Biden ve ekibi kendilerince herkesle dalga geçiyorlar. Adamlar haklı çünkü Türkiye dahil bölge ülkelerinin büyük bölümü İsrail’in gönlünü kazanmak için her yola başvuruyor.

Saçma ama gerçek!

Bir düşünün yıllık petrol ve doğal gaz satışları trilyon doları geçen Körfez’in kral, emir ve şeyhleri İsrail’in kölesi olmaya can atıyorlar!

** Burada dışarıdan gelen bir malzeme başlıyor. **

-- ==== Sys2Proof/Machine/Port.lean ====
section
/-! DEFINITION. The register map (10_state.md R20) and the host's reads and operand writes (20_memory.md R61, R62). -/
namespace Sys2Proof.Machine

/-- The register map: what stands at a word location (10_state.md R20). -/
inductive Reg where
  | cmd
  | status
  | mmsi
  | lat
  | lon
  | paylen
  | crcval
  | stufflen
  | pay (j : Fin 6)
  | frm (j : Fin 8)
  | unmapped
  deriving DecidableEq, Repr

/-- The register at a byte offset from BASE (10_state.md R20, 20_memory.md R64). -/
def regAt (off : Nat) : Reg :=
  match off with
  | 0x00 => .cmd
  | 0x04 => .status
  | 0x08 => .mmsi
  | 0x0C => .lat
  | 0x10 => .lon
  | 0x14 => .paylen
  | 0x18 => .crcval
  | 0x1C => .stufflen
  | 0x20 => .pay 0
  | 0x24 => .pay 1
  | 0x28 => .pay 2
  | 0x2C => .pay 3
  | 0x30 => .pay 4
  | 0x34 => .pay 5
  | 0x40 => .frm 0
  | 0x44 => .frm 1
  | 0x48 => .frm 2
  | 0x4C => .frm 3
  | 0x50 => .frm 4
  | 0x54 => .frm 5
  | 0x58 => .frm 6
  | 0x5C => .frm 7
  | _ => .unmapped

/-- The offset in the window of an address in the host's address space, BASE being the window's first byte (00_scope.md R5,
20_memory.md R60; log 16). -/
def offsetOf (addr : Nat) : Option Nat :=
  if Config.base ≤ addr ∧ addr < Config.base + 128 then some (addr - Config.base) else none

/-- The value of a register, reserved bits as 0 (20_memory.md R61, R65). -/
def regValue (g : Reg) (r : HostRegs) : Word :=
  match g with
  | .cmd => 0#32
  | .status => statusWord r.status
  | .mmsi => r.mmsi
  | .lat => r.lat
  | .lon => r.lon
  | .paylen => r.paylen.setWidth 32
  | .crcval => r.crcval.setWidth 32
  | .stufflen => r.stufflen.setWidth 32
  | .pay j => if j = 5 then r.pay[j] &&& pay5Mask else r.pay[j]
  | .frm j => r.frm[j]
  | .unmapped => 0#32

/-- The registers a host read answers exactly in every state (20_memory.md R61, R64). -/
def readsAlways (g : Reg) : Bool :=
  match g with
  | .cmd => true
  | .status => true
  | .unmapped => true
  | _ => false

/-- RegRead(off) (20_memory.md R61): while BUSY = 1 a data register reads as a free value (R72, log 6). -/
def regRead (off : Nat) (s : State) : Word :=
  if s.regs.status.busy ∧ readsAlways (regAt off) = false then Config.busyRead s.draws
  else regValue (regAt off) s.regs

/-- RegWrite(off, v) on everything but CMD, BUSY being 0 (20_memory.md R62): STATUS, the result registers and unmapped
locations ignore it. -/
def writeReg (g : Reg) (v : Word) (r : HostRegs) : HostRegs :=
  match g with
  | .mmsi => { r with mmsi := v }
  | .lat => { r with lat := v }
  | .lon => { r with lon := v }
  | .paylen => { r with paylen := v.setWidth 8 }
  | .pay j => { r with pay := r.pay.set j (if j = 5 then v &&& pay5Mask else v) }
  | .cmd => r
  | .status => r
  | .crcval => r
  | .stufflen => r
  | .frm _ => r
  | .unmapped => r

end Sys2Proof.Machine
end

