-- ==== Sys2Proof/Tests/Slice0.lean ====
section
/-! SUPPORT. The model's own tests: expected values are the spec's (95_test_vectors.md and the rules named), never the
model's; and, for every statement with hypotheses, a state and operands that meet them (names beginning meets_). -/
namespace Sys2Proof.Tests
open Sys2Proof Sys2Proof.Machine

/-! ## Helpers -/

/-- The machine after reset with these host-visible registers. -/
def idle (r : HostRegs) : State := { State.reset with regs := r }

/-- The status while a command runs. -/
def busyStatus : Status := { busy := true, done := false, err := none, errinfo := 0#8 }

/-- The status with an error recorded. -/
def errStatus (k : ErrorKind) (info : Byte) : Status := { busy := false, done := false, err := some k, errinfo := info }

/-- The status after a success. -/
def doneStatus : Status := { busy := false, done := true, err := none, errinfo := 0#8 }

/-- The machine with this command accepted, at its completing step (Level F). -/
def running (op : Pending) (r : HostRegs) : State :=
  { State.reset with regs := { r with status := busyStatus }, pending := op, phase := .start }

/-- The same with a bit-serial engine. -/
def serial (op : Pending) (r : HostRegs) : State := { running op r with level := .serial }

/-- A host with these operations still to come. -/
def asked (ops : List HostOp) (s : State) : State := { s with host := ops, hostTurns := 3 }

/-- The state a result holds. -/
def nextOf (r : Result) : State :=
  match r with
  | .next t => t
  | _ => State.reset

def operands (m la lo : Word) : HostRegs := { resetRegs with mmsi := m, lat := la, lon := lo }

def payload (len : Byte) (p : Vector Word 6) : HostRegs := { resetRegs with paylen := len, pay := p }

/-- V-FA2, all ones but bit 9: the longest payload that fits. -/
def fits216 : Vector Word 6 := #v[0xFFBFFFFF, 0xFFFFFFFF, 0xFFFFFFFF, 0xFFFFFFFF, 0xFFFFFFFF, 0xFF000000]

/-- V-FA6: the longest stuffed length, 220. -/
def over220 : Vector Word 6 := #v[0xDFFFFFFF, 0xFFFFF7FF, 0xFFFFFFFF, 0xFFFFFF7F, 0xFFFFFFFF, 0xFF000000]

/-- V-FA3, all ones: one bit too long. -/
def over217 : Vector Word 6 := #v[0xFFFFFFFF, 0xFFFFFFFF, 0xFFFFFFFF, 0xFFFFFFFF, 0xFFFFFFFF, 0xFF000000]

/-- The ASCII bytes 123456789 (41_crc.md R157). -/
def ascii : Vector Word 6 := #v[0x31323334, 0x35363738, 0x39000000, 0, 0, 0]

/-- The source's example report (V-PK1). -/
def example1 : HostRegs := operands 0x075BCD15 0x01B3D908 0xFBA00424

/-! ## Well-formedness: an ill-formed operation for each check -/

theorem test_wf_refuses_outside_window : HostOp.wf (.read 128 4) = false := by decide
theorem test_wf_refuses_width : HostOp.wf (.write 8 2 0) = false := by decide
theorem test_wf_refuses_misaligned : HostOp.wf (.read 6 4) = false := by decide
theorem test_wf_accepts_last_word : HostOp.wf (.read 0x7C 4) = true := by decide
theorem test_wf_accepts_commands : Instr.wf .packframe = true := by decide

/-! ## Decoding: words written out from 30_encoding.md R90, R91 -/

theorem test_decode_nop : decode 0b00000000000000000000000000000000#32 = .ok .nop := rfl
theorem test_decode_pack : decode 0b00000000000000000000000000000001#32 = .ok .pack := rfl
theorem test_decode_frame : decode 0b00000000000000000000000000000010#32 = .ok .frame := rfl
theorem test_decode_packframe : decode 0b00000000000000000000000000000011#32 = .ok .packframe := rfl
theorem test_decode_crc : decode 0b00000000000000000000000000000100#32 = .ok .crc := rfl
theorem test_decode_clrerr : decode 0b00000000000000000000000000000101#32 = .ok .clrerr := rfl
/-- V-CM9, V-CM10: reserved opcodes. -/
theorem test_decode_reserved_opcodes :
    decode 0x00000006#32 = .error .reservedOpcode ∧ decode 0x0000000F#32 = .error .reservedOpcode := ⟨rfl, rfl⟩
/-- V-CM11, V-CM12, V-CM18: reserved bits, whatever OP. -/
theorem test_decode_reserved_bits :
    decode 0x00000102#32 = .error .reservedBits ∧ decode 0x80000000#32 = .error .reservedBits
      ∧ decode 0x00000015#32 = .error .reservedBits := ⟨rfl, rfl, rfl⟩

/-! ## The first step after reset runs the presented command -/

theorem test_step_runs_nop : step (State.reset.withFetchWord 32 0) = exec .nop State.reset := by rfl
theorem test_step_accepts_pack : (nextOf (step (State.reset.withFetchWord 32 1))).pending = .pack := by decide
theorem test_step_accepts_frame : (nextOf (step (State.reset.withFetchWord 32 2))).pending = .frame := by decide
theorem test_step_accepts_packframe : (nextOf (step (State.reset.withFetchWord 32 3))).pending = .packframe := by decide
theorem test_step_accepts_crc : (nextOf (step (State.reset.withFetchWord 32 4))).pending = .crc := by decide
theorem test_step_runs_clrerr : step (State.reset.withFetchWord 32 5) = exec .clrerr State.reset := by rfl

İhanet adamların genlerinde var.

Bin yıllık Osmanlı ve 100 yıllık Cumhuriyet tarihiyle bölgenin en önemli ülkesi Türkiye’nin ve “dünya lideri” Erdoğan’ın İsrail sevdası ise başka bir konu!

Yedi yıldır Yemen’i bombalayan Suudi Arabistan ve BAE’ne sesini çıkarmayanların Libya’daki gerginlikleri hatırlaması beklenemez.

Herkesin derdi Suriye ve Suriye’den dolayı Lübnan, Irak ve İran. Seçimlerin Ekim’de yapılmasına rağmen Irak’da hükümet kurulamıyor ve Cumhurbaşkanı seçimi yapılamıyor. İşleri daha da karıştırmak için Suudi Arabistan, BAE ve Batı destekli Şii Muktada Sadr’a bağlı milletvekilleri önceki gün toptan istifa edince ülke yeni seçimlerin kargaşa ortamına sürükleniyor.

Herkesin parmağının olduğu Lübnan’da durum Irak’tan farklı değil.

Belki de bunun için Kissinger Cumartesi günü İngiliz Sunday Times gazetesinde yayınlanan söyleşisinde “Ortadoğu’da büyük savaşlar beklemenin zamanı gelmiştir” diyordu.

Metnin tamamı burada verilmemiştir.